▸ **EXERCISE INPUTS**
Segment Open

-- ==== Sys2Proof/Machine/Links.lean ====
section
/-! DEFINITION. Fabric requests: LPOST, opcode 0x302 (R203, R204, R276), queue pairs and lanes (R361 to R365, R369), the
initiator's and the target's side of a request (R366 to R368, R370), and the remote ownership table (R331, R332). -/

namespace Sys2Proof.Machine
open Sys2Proof

/-! ### Queue pairs -/

def getQp (s : State) (q : Nat) : Qp := mget {} s.hub.qps q
def setQp (s : State) (q : Nat) (x : Qp) : State := setHub s (fun h => { h with qps := mset {} h.qps q x })

/-- Requests in a queue pair's send queue (R363). -/
def sendQueue (s : State) (q : Nat) : List LinkOp := s.hub.links.filter (fun l => l.qp == q)

/-- The lanes of a mask that are in service (R362). -/
def liveLanes (s : State) (lanes : BitVec 96) : List Nat :=
  (List.range 96).filter (fun l => lanes.getLsbD l && !s.hub.laneDown.contains l)

/-- Usable ports of a queue pair, for the lanes of its peer (R363). -/
def usablePorts (s : State) (mine peer : BitVec 96) : List Nat :=
  (List.range 24).filter (fun p => (liveLanes s mine).any (fun l => l / 4 == p) &&
    peer.extractLsb' (4 * p) 4 != 0)

/-- Destination chunks of a request (R198, R366): `.put` at the remote address, `.get` at the local one. -/
def linkChunks (q : LinkOp) : Nat :=
  if q.op = 0 then rowChunks q.rem.toNat q.len else if q.op = 1 then rowChunks q.loc.toNat q.len else 1

/-- A request leaves its send queue with its completion word (R192). -/
def finishLink (s : State) (q : LinkOp) (word : Word) : State :=
  completeHandle (setHub s (fun h => { h with links := h.links.filter (fun p => p.id != q.id) })) q.core q.ctx q.id word

def linkDone (q : LinkOp) : Word := completionWord false false 4 0 (linkChunks q)
def linkError (cause count : Nat) : Word := completionWord true false 4 cause count

/-- A request stops on a local failure; OV and XM are reported (R198, R204, R366). -/
def linkLocalFail (s : State) (q : LinkOp) (cls count : Nat) : State :=
  let s1 := finishLink s q (linkError (causeOf cls) count)
  if cls = clsOV ∨ cls = clsXM then reportEngine s1 q.tenant cls q.core q.ctx else s1

/-- Every request of a queue pair completes with cause 6 (R364): a `.put` that was transmitted with a count of chunks that the
initiator cannot tell (R369), any other with count 0, since none of its chunks is completed before its response comes (R199). -/
def failLinks (s : State) (qp : Nat) : State :=
  (sendQueue s qp).foldl (fun s q =>
    finishLink s q (linkError 6 (if q.sent && q.op == 0 then freeNatAt s 17 0 (q.id / 64) q.id % (linkChunks q + 1) else 0))) s

/-- A queue pair enters ERROR on its own (R364), which raises MSI entry 5 (R373). -/
def qpFail (s : State) (qp : Nat) : State :=
  raiseMsi (stepFree (failLinks (setQp s qp { getQp s qp with state := 2 }) qp)) 5

/-- A receiver of a torn-down queue pair discards its staging, and at the source so does the buddy of the tenant whose checkpoint the
pair carries (R403). -/
def dropStaging (h : Hub) (qp : Nat) : Hub :=
  let drop := fun (q : Nat × Receiver) => if q.2.en && q.2.qp == qp then (q.1, { q.2 with sused := 0, staged := [] }) else q
  let t := (mget {} h.qps qp).tenant
  { h with receivers := h.receivers.map drop,
           images := mmap {} (fun u (g : Image) => if u = t then { g with staged := [] } else g) h.images }

/-- A queue pair is torn down (R364). -/
def qpTear (s : State) (qp : Nat) : State :=
  stepFree (failLinks (setHub (setQp s qp { getQp s qp with state := 0 }) (fun h => dropStaging h qp)) qp)

/-- Every lane that a queue pair may use is bound to a tenant (R326, R364). -/
def lanesBound (s : State) (q : Qp) (t : Nat) : Bool :=
  ((List.range 96).filter (fun l => q.lanes.getLsbD l)).all (fun l => laneTagOf s l == t)

/-- QP_SET_READY (R364): the write of STATE = 1 is taken where its conditions hold; ERROR is left by STATE = 0 alone. -/
def execQpSetReady (qp : Nat) (peer : PeerView) (s : State) : Host.Outcome State Fault Refusal :=
  let q := getQp s qp
  if q.v && q.state != 2 && decide (1 ≤ q.tenant) && decide (q.tenant ≤ 4094) &&
      lanesBound s q q.tenant && peer.valid && peer.peerMod == s.mgmt.modid && peer.peerQp == qp && !(usablePorts s q.lanes peer.lanes).isEmpty
  then .next (setQp s qp { q with state := 1, peerLanes := peer.lanes })
  else .next s

/-- QP_TEARDOWN (R364): a write of STATE = 0. -/
def execQpTeardown (qp : Nat) (s : State) : Host.Outcome State Fault Refusal := .next (qpTear s qp)

/-- QP_ERROR (R364): no usable port is left, or the peer has torn down. -/
def execQpError (qp : Nat) (peerDown : Bool) (s : State) : Host.Outcome State Fault Refusal :=
  let q := getQp s qp
  if q.state = 1 ∧ (peerDown = true ∨ (usablePorts s q.lanes q.peerLanes).isEmpty) then .next (qpFail s qp) else .next s

/-- FLIT_TIMEOUT (R362): the flit is sent again; the management controller counts it. -/
def execFlitTimeout (lane : Nat) (s : State) : Host.Outcome State Fault Refusal :=
  .next (setHub s (fun h => { h with retries := mset 0 h.retries lane (mget 0 h.retries lane + 1) }))

/-- LANE_RETRAIN_FAIL (R362, R364, R416): the lane leaves service, which is counted and logged; queue pairs left without
a usable port enter ERROR. -/
def execLaneRetrainFail (lane : Nat) (s : State) : Host.Outcome State Fault Refusal :=
  if s.hub.laneDown.contains lane then .next s
  else
    let s1 := setHub s (fun h => { h with laneDown := h.laneDown ++ [lane], removed := h.removed + 1 })
    let s2 := logEvent s1 6 none
    .next ((s2.hub.qps.filter (fun q => q.2.state == 1 && (usablePorts s2 q.2.lanes q.2.peerLanes).isEmpty)).foldl
      (fun s q => qpFail s q.1) s2)

/-! ### LPOST (R203, R280, R365) -/

/-- The first failed check at issue: class and address (R203, R280, R326) (log 33, DEDUCED). -/
def lpostCheck (s : State) (t sub qp : Nat) (a : EngArgs) : Option (Nat × Dword) :=
  let len := a.d0.toNat
  let q := getQp s qp
  if sub < 2 ∧ (len < 1 ∨ 16777215 < len) then some (clsTP, a.src)
  else if 2 ≤ sub ∧ a.src.toNat % 8 ≠ 0 then some (clsAL, a.src)
  else if 2 ≤ sub ∧ a.dst.toNat % 8 ≠ 0 then some (clsAL, a.dst)
  else if !q.v || q.tenant != t || !lanesBound s q t then some (clsOV, 0)
  else none

/-- The request that LPOST posts. -/
def linkOpOf (s : State) (c x t sub qp : Nat) (a : EngArgs) : LinkOp :=
  { id := s.serial, qp := qp, core := c, ctx := x, tenant := t, op := sub, loc := a.src, rem := a.dst,
    len := if sub < 2 then a.d0.toNat else 8, opnd := a.d1 ++ a.d0, new := a.d3 ++ a.d2,
    waits := groupWrites (getCore s c) x }

/-- LPOST with its scalar operands. -/
def lpostArgs (f : Fields) (pc : Dword) (ms : Members) (x : Nat) (a : EngArgs) (s : State) : Res :=
  let c := s.cur.1
  let g := getGroup s c x
  let t := tenantOf s c x
  let qp := f.imm.toNat
  let sub := f.sub.toNat
  if isPending g f.d.toNat then hxTrap f pc [x] x s
  else match lpostCheck s t sub qp a with
    | some (cls, addr) => engTrap (.lpost f) f pc ms a cls addr s
    | none =>
      if 16 ≤ g.handles.length ∨ 256 ≤ (sendQueue s qp).length then .wait s
      else if (getQp s qp).state ≠ 1 then .ok (writeAllLanes s c x f.d.toNat (linkError 6 0))
      else
        let q := linkOpOf s c x t sub qp a
        .ok (addHandle (setHub { s with serial := s.serial + 1 } (fun h => { h with links := h.links ++ [q] })) c x f.d.toNat q.id)

/-- LPOST (R203, R204, R365, R366). -/
def performLpost (f : Fields) (pc : Dword) (ms : Members) (s : State) : Res :=
  match scalarLane ms with
  | none => .ok s
  | some (x, l) => lpostArgs f pc ms x (engArgs s s.cur.1 x l f true true) s
def execLpost (f : Fields) (s : State) : Host.Outcome State Fault Refusal := issue 0x302 f (performLpost f) s

/-! ### The initiator (R366) -/

/-- Pieces of `len` bytes cut at the 4 KiB boundaries of an address (R198): offsets and lengths. -/
def chunkCuts (a len : Nat) : List (Nat × Nat) :=
  (List.range (rowChunks a len)).map (fun i =>
    let off := i * 4096 - (if i = 0 then 0 else a % 4096)
    (off, min (4096 - (a + off) % 4096) (len - off)))

/-- Bytes of global memory in pieces, in order; the failure and the pieces read before it. -/
def linkRead (s : State) (die t : Nat) (va : Dword) : List (Nat × Nat) → Nat → State × Except (Nat × Nat) (List Byte)
  | [], _ => (s, .ok [])
  | (off, n) :: rest, k =>
    match engineRead s die t 2 (pagePieces (va + BitVec.ofNat 64 off) n) with
    | (s1, .error cls) => (s1, .error (cls, k))
    | (s1, .ok bs) => match linkRead s1 die t va rest (k + 1) with
      | (s2, .error e) => (s2, .error e)
      | (s2, .ok cs) => (s2, .ok (bs ++ cs))

/-- LINK_TRANSMIT (R204, R276, R366): the oldest request of its queue pair not yet sent leaves once the group's earlier
writes are acknowledged; a `.put` reads its source first. -/
def execLinkTransmit (id : Nat) (s : State) : Host.Outcome State Fault Refusal :=
  match s.hub.links.find? (fun q => q.id == id) with
  | none => .next s
  | some q =>
    let first := ((sendQueue s q.qp).find? (fun p => !p.sent)).map (·.id)
    if q.sent || first != some id || !q.waits.all (acknowledged (getCore s q.core)) then .next s
    else
      let send := fun (s : State) (bs : List Byte) => setHub s (fun h =>
        { h with links := updFirst (fun p => p.id == id) (fun p => { p with sent := true, data := bs }) h.links })
      if q.op ≠ 0 then .next (send s [])
      else match linkRead s (dieOf q.core) q.tenant q.loc (chunkCuts q.rem.toNat q.len) 0 with
        | (s1, .error (cls, k)) => .next (linkLocalFail s1 q cls k)
        | (s1, .ok bs) => .next (send s1 bs)

/-- What arrives is written at the local address chunk by chunk (R366): a translation failure and the chunks before it (log 34, DEDUCED). -/
def linkStore (s : State) (q : LinkOp) (data : List Byte) : List (Nat × Nat) → Nat → State × Option (Nat × Nat)
  | [], _ => (s, none)
  | (off, n) :: rest, k =>
    match engineTranslate s (dieOf q.core) q.tenant (q.loc + BitVec.ofNat 64 off) 2 with
    | (s1, .error cls) => (s1, some (cls, k))
    | (s1, .ok pa) =>
      let s2 := engineWrite s1 q.core pa ((data.drop off).take n) (some 2) true
      linkStore s2 q data rest (k + 1)

/-- The chunk at which a `.get` stopped is undefined (R198). -/
def spoilChunk (s : State) (q : LinkOp) : List (Nat × Nat) → State
  | [] => s
  | (off, n) :: _ => match engineTranslate s (dieOf q.core) q.tenant (q.loc + BitVec.ofNat 64 off) 2 with
    | (s1, .error _) => s1
    | (s1, .ok pa) => engineWrite s1 q.core pa (freeBytes s n) (some 2) true

/-- The local write of a response: chunks that came whole, and the one that did not. -/
def linkArrive (s : State) (q : LinkOp) (cause chunks : Nat) (data : List Byte) : State :=
  let cuts := if q.op = 1 then chunkCuts q.loc.toNat q.len else [(0, 8)]
  let whole := cuts.filter (fun p => decide (p.1 + p.2 ≤ data.length))
  if q.op = 0 then finishLink s q (if cause = 0 then linkDone q else linkError cause (min chunks (linkChunks q)))
  else match linkStore s q data whole 0 with
    | (s1, some (cls, k)) => linkLocalFail s1 q cls k
    | (s1, none) =>
      if cause = 0 then finishLink s1 q (linkDone q)
      else if q.op = 1 then finishLink (if cause = 5 then s1 else spoilChunk s1 q (cuts.drop whole.length)) q (linkError cause whole.length)
      else finishLink s1 q (linkError cause 0)

/-- LINK_RESPONSE (R204, R366, R367): the target's answer to a transmitted request. A success carries every byte that the
request reads (log 73, DESIGN CHOICE). -/
def execLinkResponse (id cause chunks : Nat) (data : List Byte) (s : State) : Host.Outcome State Fault Refusal :=
  match s.hub.links.find? (fun q => q.id == id) with
  | none => .next s
  | some q =>
    if !q.sent || (cause == 0 && q.op != 0 && data.length != q.len) then .next s
    else .next (stepFree (linkArrive s q cause chunks (if q.op = 1 || cause == 0 then data.take q.len else [])))

/-! ### The target (R331, R332, R367, R368, R370) -/

/-- PERM of an entry allows the operation. -/
def rotPerm (e : RotEntry) (op : Nat) : Bool :=
  if op = 0 then e.perm.getLsbD 1 else if op = 1 then e.perm.getLsbD 2 else e.perm.getLsbD 0

/-- The entry that admits a request. -/
def rotFind (s : State) (r : RemoteReq) (n : Nat) : Option RotEntry :=
  (s.hub.rot.find? (fun q =>
    let e := q.2
    e.v && (e.smod == 1023 || e.smod == r.smod) && e.st == r.stenant && rotPerm e r.op &&
    decide (e.base.toNat ≤ r.addr.toNat) && decide (r.addr.toNat + n ≤ e.base.toNat + 65536 * e.npg))).map (·.2)

/-- The die on which a target tenant's accesses are translated: that of its lowest core. -/
def tenantDie (s : State) (t : Nat) : Nat := dieOf ((coresOf s t).headD 0)

def respond (s : State) (r : RemoteReq) (cause chunks : Nat) (data : List Byte) : State :=
  setHub s (fun h => { h with resps := h.resps ++ [⟨r.smod, r.qp, cause, chunks, data⟩] })

/-- The chunk of a `.put` that failed is undefined where the target has bytes for it: a page that may not be written (R367). -/
def spoilRemote (s : State) (die t : Nat) (va : Dword) (n : Nat) : State :=
  match engineTranslate s die t va 1 with
  | (s1, .error _) => s1
  | (s1, .ok pa) => hubWrite s1 pa (freeBytes s n)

Segment Closed

Please output the lines of the listing above that fall in the stretch from the one with "h with receivers" through the one with "((List.range 96).filter (fun", exactly and only those.

  { h with receivers := h.receivers.map drop,
           images := mmap {} (fun u (g : Image) => if u = t then { g with staged := [] } else g) h.images }

/-- A queue pair is torn down (R364). -/
def qpTear (s : State) (qp : Nat) : State :=
  stepFree (failLinks (setHub (setQp s qp { getQp s qp with state := 0 }) (fun h => dropStaging h qp)) qp)

/-- Every lane that a queue pair may use is bound to a tenant (R326, R364). -/
def lanesBound (s : State) (q : Qp) (t : Nat) : Bool :=
  ((List.range 96).filter (fun l => q.lanes.getLsbD l)).all (fun l => laneTagOf s l == t)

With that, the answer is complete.